Wong V, Ward R, Taylor J, Selvakumar S, How T V, Bakran A
Renal Transplant Unit, Royal Liverpool Hospital, U.K.
Eur J Vasc Endovasc Surg. 1996 Aug;12(2):207-13. doi: 10.1016/s1078-5884(96)80108-0.
The radiocephalic arteriovenous fistula remains the method of choice for haemodialysis access. In order to assess their suitability for fistula formation, the radial arteries and cephalic veins were examined preoperatively by ultrasound colour flow scanner in conjunction with a pulse-generated run-off system. Intraoperative blood flow was measured after construction of the fistulae. Post-operative follow-up was performed at various intervals to monitor the development of the fistulae. Radial artery and cephalic vein diameter less than 1.6 mm was associated with early fistula failure. The intraoperative fistula blood flow did not correlate with the outcome of the operation probably due to vessel spasm from manipulation.

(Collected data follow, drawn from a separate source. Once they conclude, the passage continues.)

-- ==== Sys2Proof/Machine/Schedule.lean ====
section
/-! DEFINITION. The Edit Scheduler (chapter 2): forming groups, acceptance and timing, CANCEL GROUP, and
the cut-over of due groups against a working copy. -/

namespace Sys2Proof.Machine

/-! ## Places -/

/-- Schedule places taken: the groups of the list and the assembly group (R34). -/
def Scheduler.places (d : Scheduler) : Nat :=
  d.list.length + (if d.assembly.isSome then 1 else 0)

/-- Staging places taken by the assembly group. -/
def assemblySize (a : Option Assembly) : Nat :=
  match a with
  | none => 0
  | some a => a.members.length

/-- The staging count: one place for each command of a group (R34). -/
def Scheduler.staged (d : Scheduler) : Nat :=
  (d.list.map fun g => g.members.length).sum + assemblySize d.assembly

/-- A staging place is free. -/
def Scheduler.stagingFree (d : Scheduler) : Bool := decide (d.staged < Config.stagingPlaces)

/-- A schedule place is free. -/
def Scheduler.placeFree (d : Scheduler) : Bool := decide (d.places < Config.schedulePlaces)

/-- The places that an edit fetched now needs are free (R28, R35): an edit that opens a group needs both. -/
def Scheduler.roomForEdit (d : Scheduler) : Bool :=
  d.stagingFree && (d.assembly.isSome || d.placeFree)

/-! ## Acceptance -/

/-- The same completion for every command of a group, in command order. -/
def memberCompletions {α : Type} (status : Status) (result : Word) (members : List (CmdId × α)) :
    List Completion :=
  members.map fun m => .plain m.1 status result

/-- One completion of a group that fails with bad fields (R31). -/
def badFieldCompletion (m : CmdId × Option EditOp) : Completion :=
  .plain m.1 (if m.2.isNone then .badField else .groupAborted) 0

/-- The completions of a group that is too far ahead (R32). -/
def tooFarCompletions (members : List (CmdId × Option EditOp)) : List Completion :=
  match members with
  | [] => []
  | m :: rest => .plain m.1 .tooFar 0 :: memberCompletions .groupAborted 0 rest

/-- The due frame of an accepted group and its late mark; none where it is too far ahead (R32). -/
def groupTiming (now : Word) (scheduled : Bool) (due : Word) : Option (Word × Bool) :=
  if scheduled then
    let d := (due - now).toNat
    if 1 ≤ d ∧ d ≤ Config.horizon then some (due, false)
    else if Config.horizon < d ∧ d < Config.behind then none
    else some (now + 1, true)
  else some (now + 1, false)

/-- The commands of a group none of which carries a failure code. -/
def goodMembers (members : List (CmdId × Option EditOp)) : List (CmdId × EditOp) :=
  members.filterMap fun m => m.2.map fun op => (m.1, op)

/-- Distance from a frame to a later one (00_scope 0.6). -/
def frameDistance (now due : Word) : Nat := (due - now).toNat

/-- A group enters the list after every group at a smaller or the same distance (R33). -/
def insertGroup (now : Word) (g : Group) (list : List Group) : List Group :=
  let before := fun h : Group => decide (frameDistance now h.due ≤ frameDistance now g.due)
  list.takeWhile before ++ g :: list.dropWhile before

/-- A group that has left the assembly is accepted (R31 to R33). -/
def acceptGroup (a : Assembly) (s : State) : State :=
  if a.members.any fun m => m.2.isNone then handAll (a.members.map badFieldCompletion) s
  else
    match groupTiming s.frame a.scheduled a.due with
    | none => handAll (tooFarCompletions a.members) s
    | some (due, late) =>
      s.withSched { s.sched with
        list := insertGroup s.frame ⟨a.label, due, late, goodMembers a.members⟩ s.sched.list }

/-! ## Forming groups -/

/-- The assembly group once an edit has opened or joined it (R28). -/
def joinAssembly (assembly : Option Assembly) (e : Edit) : Assembly :=
  match assembly with
  | none => ⟨e.label, e.scheduled, e.due, [(e.id, e.op)]⟩
  | some a => { a with members := a.members ++ [(e.id, e.op)] }

/-- An edit whose places are free opens or joins a group (R28): with CHAIN set the group stays open, with
CHAIN clear it is accepted at once. -/
def takeEdit (e : Edit) (s : State) : State :=
  let a := joinAssembly s.sched.assembly e
  if e.chain then s.withSched { s.sched with assembly := some a }
  else acceptGroup a (s.withSched { s.sched with assembly := none })

/-- An edit becomes the parked command (R35). -/
def parkEdit (e : Edit) (s : State) : State :=
  s.withEngine { s.engine with parked := some (.edit e) }

/-- The group has 16 commands already (R29). -/
def groupFull (a : Assembly) : Bool := decide (Config.groupLimit ≤ a.members.length)

/-- An edit fetched from ring A reaches the Edit Scheduler (R28, R29, R35). -/
def joinEdit (e : Edit) (s : State) : State :=
  if s.sched.overflow then
    hand (.plain e.id .groupTooLong 0) (s.withSched { s.sched with overflow := e.chain })
  else
    match s.sched.assembly with
    | some a =>
      if groupFull a then
        handAll (memberCompletions .groupTooLong 0 a.members ++ [.plain e.id .groupTooLong 0])
          (s.withSched { s.sched with assembly := none, overflow := e.chain })
      else if s.sched.roomForEdit then takeEdit e s
      else parkEdit e s
    | none => if s.sched.roomForEdit then takeEdit e s else parkEdit e s

/-- A ring-A command that is not an edit ends the overflow tail and breaks an open group (R29, R30). -/
def breakGroup (s : State) : State :=
  match s.sched.assembly with
  | none => s.withSched { s.sched with overflow := false }
  | some a =>
    handAll (memberCompletions .brokenChain 0 a.members)
      (s.withSched { s.sched with assembly := none, overflow := false })

/-! ## CANCEL GROUP -/

/-- The completions of cancelled groups, in list order (R42). -/
def cancelCompletions (groups : List Group) : List Completion :=
  groups.flatMap fun g => memberCompletions .cancelled g.due g.members

/-- CANCEL GROUP at the Edit Scheduler (R42). -/
def cancelGroups (id : CmdId) (label : Half) (s : State) : State :=
  let removed := s.sched.list.filter fun g => g.label == label
  let kept := s.sched.list.filter fun g => !(g.label == label)
  let answer : Completion :=
    if removed.isEmpty then .plain id .notFound 0
    else .plain id .done (BitVec.ofNat 32 removed.length)
  handAll (cancelCompletions removed ++ [answer]) (s.withSched { s.sched with list := kept })

/-! ## The working copy -/

/-- The working copy of a cut-over (R37): table, free count, tap contexts, and the taps closed so far. -/
structure Work where
  routes : Table 8 (Table 12 (Option Route))
  free : Nat
  taps : Table 16 Tap
  closed : List ClosedTap
  deriving DecidableEq, Repr

/-- The working copy of a group built from the active state. -/
def State.work (s : State) : Work := ⟨s.core.routes, s.core.free, s.taps, []⟩

/-- The place of a destination. -/
def Work.place (w : Work) (n : LinkId) (c : Channel) : Option Route := (w.routes.get n).get c

/-- The working copy with the place of a destination replaced. -/
def Work.setPlace (w : Work) (n : LinkId) (c : Channel) (r : Option Route) : Work :=
  { w with routes := w.routes.set n ((w.routes.get n).set c r) }

/-- Entries that a place holds (R4). -/
def entriesHeld (place : Option Route) : Nat :=
  match place with
  | none => 0
  | some r => r.entries.length

/-- The source can be routed: an inbound channel, or an open playout tap (R38). -/
def sourceUsable (taps : Table 16 Tap) (source : Source) : Bool :=
  match source with
  | .inbound _ _ => true
  | .playout t => (taps.get t).plays

/-- The entry names this tap as a PLAYOUT source. -/
def entryNames (t : TapId) (e : SourceEntry) : Bool := e.source == .playout t

/-- A route of the table names this tap as a PLAYOUT source (R38). -/
def tableNames (routes : Table 8 (Table 12 (Option Route))) (t : TapId) : Bool :=
  routes.items.any fun row =>
    row.items.any fun place =>
      match place with
      | none => false
      | some r => r.entries.any (entryNames t)

/-- SET ROUTE against the working copy (R24, R38): CONFLICT, then POOL_FULL, then BAD_SOURCE. -/
def applySetRoute (n : LinkId) (c : Channel) (createOnly : Bool) (r : Route) (w : Work) :
    Except Status Work :=
  let held := entriesHeld (w.place n c)
  if createOnly && (w.place n c).isSome then .error .conflict
  else if w.free + held < r.entries.length then .error .poolFull
  else if r.entries.all fun e => sourceUsable w.taps e.source then
    .ok { w.setPlace n c (some r) with free := w.free + held - r.entries.length }
  else .error .badSource

/-- CLEAR ROUTE against the working copy (R25). -/
def applyClearRoute (n : LinkId) (c : Channel) (w : Work) : Except Status Work :=
  match w.place n c with
  | none => .error .noRoute
  | some r => .ok { w.setPlace n c none with free := w.free + r.entries.length }

/-- MUTE ROUTE against the working copy (R25). -/
def applyMuteRoute (n : LinkId) (c : Channel) (muted : Bool) (w : Work) : Except Status Work :=
  match w.place n c with
  | none => .error .noRoute
  | some r => .ok (w.setPlace n c (some { r with muted := muted }))

/-- A tap context newly opened (R51). A host write of the tap number's earlier use may be in flight. -/
def openedTap (use : TapUse) (t : Tap) : Tap :=
  { Tap.reset with state := .waiting, use := some use, writing := t.writing }

/-- A tap context newly closed (R52). A read in flight is abandoned; a write in flight goes on. -/
def closedContext (t : Tap) : Tap := { Tap.reset with writing := t.writing }

/-- What a close returns (R52): the complete runs of a capture tap are still written, a playout tap's
samples read ahead are discarded. -/
def closedRecord (n : TapId) (t : Tap) : ClosedTap :=
  ⟨n, t.plays, if t.plays then [] else t.runs, t.buffers⟩

/-- OPEN TAP against the working copy (R26, R51). -/
def applyOpenTap (n : TapId) (use : TapUse) (w : Work) : Except Status Work :=
  if (w.taps.get n).state = .closed then
    .ok { w with taps := w.taps.set n (openedTap use (w.taps.get n)) }
  else .error .tapBusy

/-- CLOSE TAP against the working copy (R26, R52): NOT_OPEN, then IN_USE. -/
def applyCloseTap (n : TapId) (w : Work) : Except Status Work :=
  if (w.taps.get n).state = .closed then .error .notOpen
  else if tableNames w.routes n then .error .inUse
  else
    .ok { w with
      taps := w.taps.set n (closedContext (w.taps.get n))
      closed := w.closed ++ [closedRecord n (w.taps.get n)] }

/-- One command checked against the working copy and applied to it (R38). -/
def applyEdit (op : EditOp) (w : Work) : Except Status Work :=
  match op with
  | .setRoute n c createOnly r => applySetRoute n c createOnly r w
  | .clearRoute n c => applyClearRoute n c w
  | .muteRoute n c muted => applyMuteRoute n c muted w
  | .openTap t use => applyOpenTap t use w
  | .closeTap t => applyCloseTap t w

/-! ## Cut-over -/

/-- The commands of a group one at a time (R38): the working copy they leave, or the place of the first
that fails and its code. -/
def runMembers : List (CmdId × EditOp) → Work → Except (Nat × Status) Work
  | [], w => .ok w
  | m :: rest, w =>
    match applyEdit m.2 w with
    | .error status => .error (0, status)
    | .ok w' =>
      match runMembers rest w' with
      | .ok w'' => .ok w''
      | .error (place, status) => .error (place + 1, status)

/-- The completions of a group that passes (R39, R40). -/
def doneCompletions (g : Group) : List Completion :=
  g.members.map fun m => ⟨m.1, .done, g.late, g.due⟩

/-- The completions of a group whose command at this place fails (R39, R40). -/
def failedCompletions (due : Word) (status : Status) : Nat → List (CmdId × EditOp) → List Completion
  | _, [] => []
  | 0, m :: rest => .plain m.1 status due :: memberCompletions .groupAborted due rest
  | place + 1, m :: rest => .plain m.1 .groupAborted due :: failedCompletions due status place rest

/-- The working copy becomes the active state (R39). -/
def State.commit (s : State) (w : Work) : State :=
  (s.withCore { s.core with routes := w.routes, free := w.free }).withTaps w.taps

/-- One due group cuts over (R38, R39). The group has left the list. -/
def cutGroup (s : State) (g : Group) : State :=
  match runMembers g.members s.work with
  | .error (place, status) => handAll (failedCompletions g.due status place g.members) s
  | .ok w =>
    settleClosing ((s.commit w).withClosing (s.closing ++ [⟨w.closed, doneCompletions g⟩]))

/-- The cut-overs of the frame in progress, in list order (R37). -/
def cutOver (s : State) : State :=
  let due := s.sched.list.filter fun g => g.due == s.frame
  let later := s.sched.list.filter fun g => !(g.due == s.frame)
  due.foldl cutGroup (s.withSched { s.sched with list := later })

end Sys2Proof.Machine
end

However, blood flow velocities measured non-invasively 1 day after the operation were significantly lower in fistulae that failed early compared with those that were adequate for haemodialysis. Most of the increase in fistula diameter and blood flow occur within the first 2 weeks of surgery.
桡动脉-头静脉动静脉内瘘仍然是血液透析通路的首选方式。为了评估它们形成内瘘的适用性,术前通过超声彩色血流扫描仪结合脉冲血流描记系统对桡动脉和头静脉进行检查。在内瘘构建完成后测量术中血流量。术后在不同时间间隔进行随访以监测内瘘的发展情况。桡动脉和头静脉直径小于1.6毫米与早期内瘘失败相关。术中内瘘血流量与手术结果无关,这可能是由于操作引起的血管痉挛所致。然而,术后1天无创测量的血流量速度在早期失败的内瘘中明显低于那些适合血液透析的内瘘。内瘘直径和血流量的增加大多发生在术后的前2周内。